Extracted records
/-! # Reads of BAR0: the latch of 64-bit registers, the program store and the log -/

namespace Sys2Proof.Machine

/-! ## Tables of optional entries -/

theorem get_map_some_put_same {α : Type} (t : Tab α) (k : Nat) (v : α) :
    Tab.get none ((Tab.put t k v).map fun e => (e.1, some e.2)) k = some v := by
  induction t with
  | nil => simp [Tab.put, Tab.get]
  | cons e t ih =>
    obtain ⟨j, w⟩ := e
    grind [Tab.put, Tab.get]

theorem get_map_some_put_other {α : Type} (t : Tab α) {k n : Nat} (v : α) (h : n ≠ k) :
    Tab.get none ((Tab.put t k v).map fun e => (e.1, some e.2)) n = Tab.get none (t.map fun e => (e.1, some e.2)) n := by
  induction t with
  | nil => grind [Tab.put, Tab.get]
  | cons e t ih =>
    obtain ⟨j, w⟩ := e
    grind [Tab.put, Tab.get]

/-! ## One word -/

theorem barOpen_on {s : State} {fn : Nat} (h : s.barOpen fn = true) : s.glb.st ≠ .off := by
  rintro hoff
  simp [State.barOpen, hoff] at h

/-- The low words of the PF's 64-bit registers. -/
theorem latches_pf_iff (o : Nat) : latches 0 o = true ↔
    o = 0x10 ∨ o = 0x10420 ∨
    (0x100000 ≤ o ∧ o < 0x540000 ∧ (o % 0x10000 = 0x388 ∨ o % 0x10000 = 0x510 ∨ o % 0x10000 = 0x548)) ∨
    (0x700000 ≤ o ∧ o < 0x740000 ∧ (o % 0x10000 = 0xF014 ∨ o % 0x10000 = 0xF020)) ∨
    o = 0x740020 ∨ o = 0x740048 ∨ o = 0x740084 ∨ (0x742000 ≤ o ∧ o < 0x742200 ∧ o % 8 = 0) ∨
    o = 0x800004 ∨ o = 0x80000C ∨ o = 0x900010 ∨ (0x901000 ≤ o ∧ o < 0x909000 ∧ o % 16 = 0) := by
  unfold latches
  repeat' split
  all_goals grind

/-- The word before the low word of a 64-bit register is no low word. -/
theorem latches_before {o : Nat} (h : latches 0 o = true) (h4 : o % 4 = 0) : ¬ (4 ≤ o ∧ latches 0 (o - 4) = true) := by
  rw [latches_pf_iff] at *
  rintro ⟨h4o, hb⟩
  rcases h with h | h | h | h | h | h | h | h | h | h | h | h <;> omega

theorem readWord_plain {s : State} {o : Nat} (ho : latches 0 o = false) (hb : o < 4 ∨ latches 0 (o - 4) = false)
    (hps : ¬ (0x100000 ≤ o ∧ o < 0x540000 ∧ o % 0x10000 = 0x304)) : s.readWord 0 o = (s.csr 0 o, s) := by
  have hnb : ¬ (4 ≤ o ∧ latches 0 (o - 4) = true) := by
    rintro ⟨h4, h⟩
    rcases hb with hb | hb
    · omega
    · simp [hb] at h
  unfold State.readWord
  dsimp only
  rw [if_neg hnb, if_neg (by simp [ho]), if_neg]
  rintro ⟨-, hlo, hhi, hmod, -⟩
  exact hps ⟨hlo, hhi, hmod⟩

/-- The word that the latch of key `k` of a function holds (R13). -/
def Func.latched (f : Func) (k : Nat) : Option Word := Tab.get none (f.latch.map fun e => (e.1, some e.2)) k

/-- What a read of the low word at offset `o` leaves: the high word in the PF's latch (R13). -/
def State.latchHigh (s : State) (o : Nat) : State :=
  s.modFunc 0 fun f => { f with latch := Tab.put f.latch (s.latchOf 0 o) (s.csr 0 (o + 4)) }

@[simp] theorem State.modFunc_func_same (s : State) (n : Nat) (f : Func → Func) : (s.modFunc n f).func n = f (s.func n) := by
  simp [State.func]

theorem State.latchHigh_latched (s : State) (o : Nat) : ((s.latchHigh o).func 0).latched (s.latchOf 0 o) = some (s.csr 0 (o + 4)) := by
  rw [State.latchHigh, State.modFunc_func_same]
  exact get_map_some_put_same ..

theorem readWord_low {s : State} {o : Nat} (ho : latches 0 o = true) (h4 : o % 4 = 0) :
    s.readWord 0 o = (s.csr 0 o, s.latchHigh o) := by
  unfold State.readWord
  rw [if_neg (latches_before ho h4), if_pos ho, State.latchHigh]

theorem readWord_high {s : State} {o : Nat} (ho : latches 0 o = true) :
    s.readWord 0 (o + 4) = (((s.func 0).latched (s.latchOf 0 o)).getD (s.csr 0 (o + 4)), s) := by
  unfold State.readWord Func.latched
  rw [if_pos ⟨by omega, by simpa using ho⟩]
  simp only [Nat.add_sub_cancel]

/-- What a read of `TILE_PSTORE_DATA` leaves: the address on the next word (R176). -/
def State.nextPstoreWord (s : State) (p : Nat) : State := s.modTile p fun t => { t with pstoreAddr := t.pstoreAddr + 1 }

theorem State.nextPstoreWord_tile_same (s : State) (p : Nat) :
    (s.nextPstoreWord p).tile p = { s.tile p with pstoreAddr := (s.tile p).pstoreAddr + 1 } := State.modTile_tile_same ..

theorem State.nextPstoreWord_tile_other (s : State) {p q : Nat} (h : q ≠ p) : (s.nextPstoreWord p).tile q = s.tile q :=
  State.modTile_tile_other s _ h

theorem readWord_pstore {s : State} {p : Nat} (hp : p < 68) (hup : s.blockUp 0x100000 = true) :
    s.readWord 0 (0x100304 + p * 0x10000) =
      (s.csr 0 (0x100304 + p * 0x10000), s.nextPstoreWord p) := by
  have hlow : ¬ latches 0 (0x100304 + p * 0x10000) = true := by rw [latches_pf_iff]; grind
  have hhigh : ¬ (4 ≤ 0x100304 + p * 0x10000 ∧ latches 0 (0x100304 + p * 0x10000 - 4) = true) := by rw [latches_pf_iff]; grind
  have hup' : s.blockUp (0x100304 + p * 0x10000) = true := by rw [blockUp_tile (o := 0x304) hp (by decide) rfl, hup]
  unfold State.readWord
  rw [if_neg hhigh]
  dsimp only
  rw [if_neg hlow, if_pos ⟨rfl, by omega, by omega, by omega, hup'⟩, show (0x100304 + p * 0x10000) / 0x10000 - 0x10 = p by omega,
    State.nextPstoreWord]

/-- An aligned 4-byte read: the completion carries the word. -/
theorem csrRead_word {s : State} {o : Nat} (hopen : s.barOpen 0 = true) (ho : o % 4 = 0) :
    s.csrRead 0 o 4 = (s.readWord 0 o).2.emit (.completion 0 (leBytes 4 (s.readWord 0 o).1.toNat)) := by
  simp [State.csrRead, barOpen_on hopen, hopen, goodAccess, ho]

theorem exec_lowWordRead_ok (s : State) (fn o size : Nat) : exec (.lowWordRead fn o ⟨size, true⟩) s = .next (s.csrRead fn o size) := by
  simp [exec, execLowWordRead]

/-- A read of a low word holds the high word in the function's latch. -/
theorem exec_lowWordRead_low {s : State} {o : Nat} (hopen : s.barOpen 0 = true) (ho : latches 0 o = true) (h4 : o % 4 = 0) :
    exec (.lowWordRead 0 o ⟨4, true⟩) s =
      .next ((s.latchHigh o).emit (.completion 0 (leBytes 4 (s.csr 0 o).toNat))) := by
  rw [exec_lowWordRead_ok, csrRead_word hopen h4, readWord_low ho h4]

/-- The read of the high word returns what the latch holds. -/
theorem exec_lowWordRead_high {u : State} {o : Nat} {w : Word} (hopen : u.barOpen 0 = true) (ho : latches 0 o = true) (h4 : o % 4 = 0)
    (hl : (u.func 0).latched (u.latchOf 0 o) = some w) :
    exec (.lowWordRead 0 (o + 4) ⟨4, true⟩) u = .next (u.emit (.completion 0 (leBytes 4 w.toNat))) := by
  rw [exec_lowWordRead_ok, csrRead_word hopen (by omega), readWord_high ho, hl]
  rfl

/-- Four bytes carry a number modulo 2^32 (R12). -/
theorem leBytes_four_mod (n : Nat) : leBytes 4 (n % 2 ^ 32) = leBytes 4 n := by
  simp only [leBytes, List.cons.injEq, and_true]
  refine ⟨?_, ?_, ?_, ?_⟩ <;> apply BitVec.eq_of_toNat_eq <;> simp only [BitVec.toNat_ofNat] <;> omega

/-- The read of the program store: the word at its address, which goes on by one. -/
theorem exec_pstoreDataRead {s : State} {p : Nat} (hp : p < 68) (hopen : s.barOpen 0 = true) (hup : s.blockUp 0x100000 = true) :
    exec (.pstoreDataRead 0 p) s = .next ((s.nextPstoreWord p).emit
      (.completion 0 (leBytes 4 (leNat ((s.tile p).psRead (4 * (s.tile p).pstoreAddr.toNat) 4))))) := by
  have hcsr : s.csr 0 (0x100304 + p * 0x10000) = lo32 (leNat ((s.tile p).psRead (4 * (s.tile p).pstoreAddr.toNat) 4)) := by
    rw [csr_tile (o := 0x304) hp (by decide) rfl, blockUp_tile (o := 0x304) hp (by decide) rfl, if_pos hup]
    rfl
  have hexec : exec (.pstoreDataRead 0 p) s = .next (s.csrRead 0 (0x100304 + p * 0x10000) 4) := by
    simp only [exec, execPstoreDataRead, if_neg (Nat.not_le.2 hp)]
  rw [hexec, csrRead_word hopen (by omega), readWord_pstore hp hup, hcsr, lo32, BitVec.toNat_ofNat, leBytes_four_mod]

end Sys2Proof.Machine

/-! # Entries of the log that fail, aborted accesses, and unmasked interrupts -/

namespace Sys2Proof.Machine

/-! ## A log entry without two equal copies -/

/-- The log after its entry `i` has become `y`. -/
def ErrLog.putEntry (g : ErrLog) (i : Nat) (y : LogStored) : ErrLog :=
  { g with first := if i < 896 then g.first.set i y else g.first, ring := if i < 896 then g.ring else Tab.put g.ring (i - 896) y }

theorem ErrLog.entry_putEntry_same {g : ErrLog} {i : Nat} {x : LogStored} (h : g.entry i = some x) (y : LogStored) :
    (g.putEntry i y).entry i = some y := by
  unfold ErrLog.entry at *
  by_cases hi : i < 896
  · rw [if_pos hi] at *
    have hlen : i < g.first.length := (List.getElem?_eq_some_iff.1 h).1
    simp [ErrLog.putEntry, hi, hlen]
  · simp only [ErrLog.putEntry, if_neg hi]
    exact get_map_some_put_same g.ring (i - 896) y

theorem ErrLog.entry_putEntry_other {g : ErrLog} {i j : Nat} (h : j ≠ i) (y : LogStored) : (g.putEntry i y).entry j = g.entry j := by
  unfold ErrLog.entry
  by_cases hi : i < 896 <;> by_cases hj : j < 896 <;> simp only [ErrLog.putEntry, hi, hj, if_true, if_false]
  · exact List.getElem?_set_ne h.symm
  · exact get_map_some_put_other g.ring y (by omega)

theorem getLsbD_ofNat_two_pow_self {n i : Nat} (hi : i < n) : (BitVec.ofNat n (2 ^ i)).getLsbD i = true := by
  rw [BitVec.getLsbD_ofNat, Nat.testBit_two_pow_self, decide_eq_true hi]
  rfl

/-- A message, sent or held, leaves the global block and the log alone. -/
theorem State.msix_glb_elog (s : State) (f e : Nat) (held : Bool) : (s.msix f e held).glb = s.glb ∧ (s.msix f e held).elog = s.elog := by
  unfold State.msix
  dsimp only
  split <;> exact ⟨rfl, rfl⟩

/-- Interrupt `i` stands after it has been raised. -/
theorem State.irq_raised (s : State) {i : Nat} (hi : i < 4) : (s.irq i).glb.irq.getLsbD i = true := by
  unfold State.irq
  split
  · assumption
  · have h : (s.glb.irq ||| BitVec.ofNat 4 (2 ^ i)).getLsbD i = true := by
      rw [BitVec.getLsbD_or, getLsbD_ofNat_two_pow_self hi, Bool.or_true]
    dsimp only
    split
    · exact h
    · rw [(State.msix_glb_elog ..).1]
      exact h

theorem State.irq_elog (s : State) (i : Nat) : (s.irq i).elog = s.elog := by
  unfold State.irq
  split
  · rfl
  · dsimp only
    split
    · rfl
    · exact (State.msix_glb_elog ..).2

theorem State.failEntry_of_some {s : State} {i : Nat} {x : LogStored} (h : s.elog.entry i = some x) (hx : x.lost = false) :
    s.failEntry i = ({ s with elog := { s.elog.putEntry i { x with lost := true } with
      loss := true, lostCount := satAdd s.elog.lostCount 0 32 1 } } : State).irq 0 := by
  unfold State.failEntry
  simp only [h, hx]
  rfl

/-- A read of a word leaves the log and the global block alone. -/
theorem State.readWord_elog_glb (s : State) (fn o : Nat) : (s.readWord fn o).2.elog = s.elog ∧ (s.readWord fn o).2.glb = s.glb := by
  unfold State.readWord
  dsimp only
  repeat' split
  all_goals exact ⟨rfl, rfl⟩

/-- A read of a register leaves the log and the global block alone. -/
theorem State.csrRead_elog_glb (s : State) (fn o size : Nat) : (s.csrRead fn o size).elog = s.elog ∧ (s.csrRead fn o size).glb = s.glb := by
  obtain ⟨helog, hglb⟩ := s.readWord_elog_glb fn o
  obtain ⟨helog', hglb'⟩ := (s.readWord fn o).2.readWord_elog_glb fn (o + 4)
  unfold State.csrRead
  split
  · exact ⟨rfl, rfl⟩
  · split
    · exact ⟨rfl, rfl⟩
    · split
      · exact ⟨rfl, rfl⟩
      · dsimp only
        split
        · exact ⟨helog, hglb⟩
        · exact ⟨helog'.trans helog, hglb'.trans hglb⟩

/-- The read of a word of log entry `i` whose copies all differ counts the entry as lost before it reads it (R392). -/
theorem exec_lowWordRead_entry {s : State} {i k : Nat} (hopen : s.barOpen 0 = true) (hi : i < 1024) (hk : k < 8) :
    exec (.lowWordRead 0 (0x901000 + 32 * i + 4 * k) ⟨4, false⟩) s =
      .next ((s.failEntry i).csrRead 0 (0x901000 + 32 * i + 4 * k) 4) := by
  have h4 : (0x901000 + 32 * i + 4 * k) % 4 = 0 := by omega
  have hlo : 0x901000 ≤ 0x901000 + 32 * i + 4 * k := by omega
  have hhi : 0x901000 + 32 * i + 4 * k < 0x909000 := by omega
  have hentry : (0x901000 + 32 * i + 4 * k) % 0x10000 / 32 - 0x80 = i := by omega
  simp only [exec, execLowWordRead, hopen, goodAccess, h4, hlo, hhi, hentry]
  rfl

/-! ## Accesses of another size or alignment -/

/-- A dropped access is logged as a DROP of its source (R389). -/
theorem State.logDrop_queue (s : State) (src : BitVec 16) (a : Nat) :
    ∃ e, (s.logDrop src a).elog.queue = s.elog.queue ++ [e] ∧ e.event = 0x0011 ∧ e.source = src := ⟨_, rfl, rfl, rfl⟩

theorem exec_completerAbort_bad {s : State} {o size : Nat} (hopen : s.barOpen 0 = true) (h : goodAccess o size = false) :
    exec (.completerAbort 0 o size) s = .next ((s.logDrop srcHost o).emit (.abort 0)) := by
  simp [exec, execCompleterAbort, barOpen_on hopen, hopen, h]

theorem exec_csrWrite_bad {s : State} {o size : Nat} (hopen : s.barOpen 0 = true) (h : goodAccess o size = false) (v : BitVec 64) :
    exec (.csrWrite 0 o size v) s = .next (s.logDrop srcHost o) := by
  simp [exec, execCsrWrite, hopen, h]

/-! ## Messages of raised interrupts -/

/-- `t` comes of `s` by messages of the PF that have been sent or wait: Pending Bits may have been set. -/
structure Signalled (s t : State) : Prop where
  frame : t = { s with funcs := t.funcs, out := t.out }
  func : t.func 0 = { s.func 0 with pba := (t.func 0).pba }
  pba : ∀ i, (s.func 0).pba.getLsbD i = true → (t.func 0).pba.getLsbD i = true
  out : ∀ e, e ∈ s.out → e ∈ t.out

theorem Signalled.refl (s : State) : Signalled s s := ⟨rfl, rfl, fun _ => id, fun _ => id⟩

theorem Signalled.trans {a b c : State} (h : Signalled a b) (k : Signalled b c) : Signalled a c where
  frame := by rw [k.frame, h.frame]
  func := by rw [k.func, h.func]
  pba i x := k.pba i (h.pba i x)
  out e x := k.out e (h.out e x)

theorem State.msix_signalled (s : State) (i : Nat) (held : Bool) : Signalled s (s.msix 0 i held) := by
  unfold State.msix
  dsimp only
  split
  · refine ⟨rfl, by simp, fun j hj => ?_, fun e he => he⟩
    simp [hj]
  · exact ⟨rfl, rfl, fun _ => id, fun e he => List.mem_cons_of_mem _ he⟩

■ Task goal: All that is needed is the opening run of the data, given again exactly: please include every line from the first through the line with "o = 0x10 ∨ o = 0x10420 ∨", both ends kept.

■ Reply:
/-! # Reads of BAR0: the latch of 64-bit registers, the program store and the log -/

namespace Sys2Proof.Machine

/-! ## Tables of optional entries -/

theorem get_map_some_put_same {α : Type} (t : Tab α) (k : Nat) (v : α) :
    Tab.get none ((Tab.put t k v).map fun e => (e.1, some e.2)) k = some v := by
  induction t with
  | nil => simp [Tab.put, Tab.get]
  | cons e t ih =>
    obtain ⟨j, w⟩ := e
    grind [Tab.put, Tab.get]

theorem get_map_some_put_other {α : Type} (t : Tab α) {k n : Nat} (v : α) (h : n ≠ k) :
    Tab.get none ((Tab.put t k v).map fun e => (e.1, some e.2)) n = Tab.get none (t.map fun e => (e.1, some e.2)) n := by
  induction t with
  | nil => grind [Tab.put, Tab.get]
  | cons e t ih =>
    obtain ⟨j, w⟩ := e
    grind [Tab.put, Tab.get]

/-! ## One word -/

theorem barOpen_on {s : State} {fn : Nat} (h : s.barOpen fn = true) : s.glb.st ≠ .off := by
  rintro hoff
  simp [State.barOpen, hoff] at h

/-- The low words of the PF's 64-bit registers. -/
theorem latches_pf_iff (o : Nat) : latches 0 o = true ↔
    o = 0x10 ∨ o = 0x10420 ∨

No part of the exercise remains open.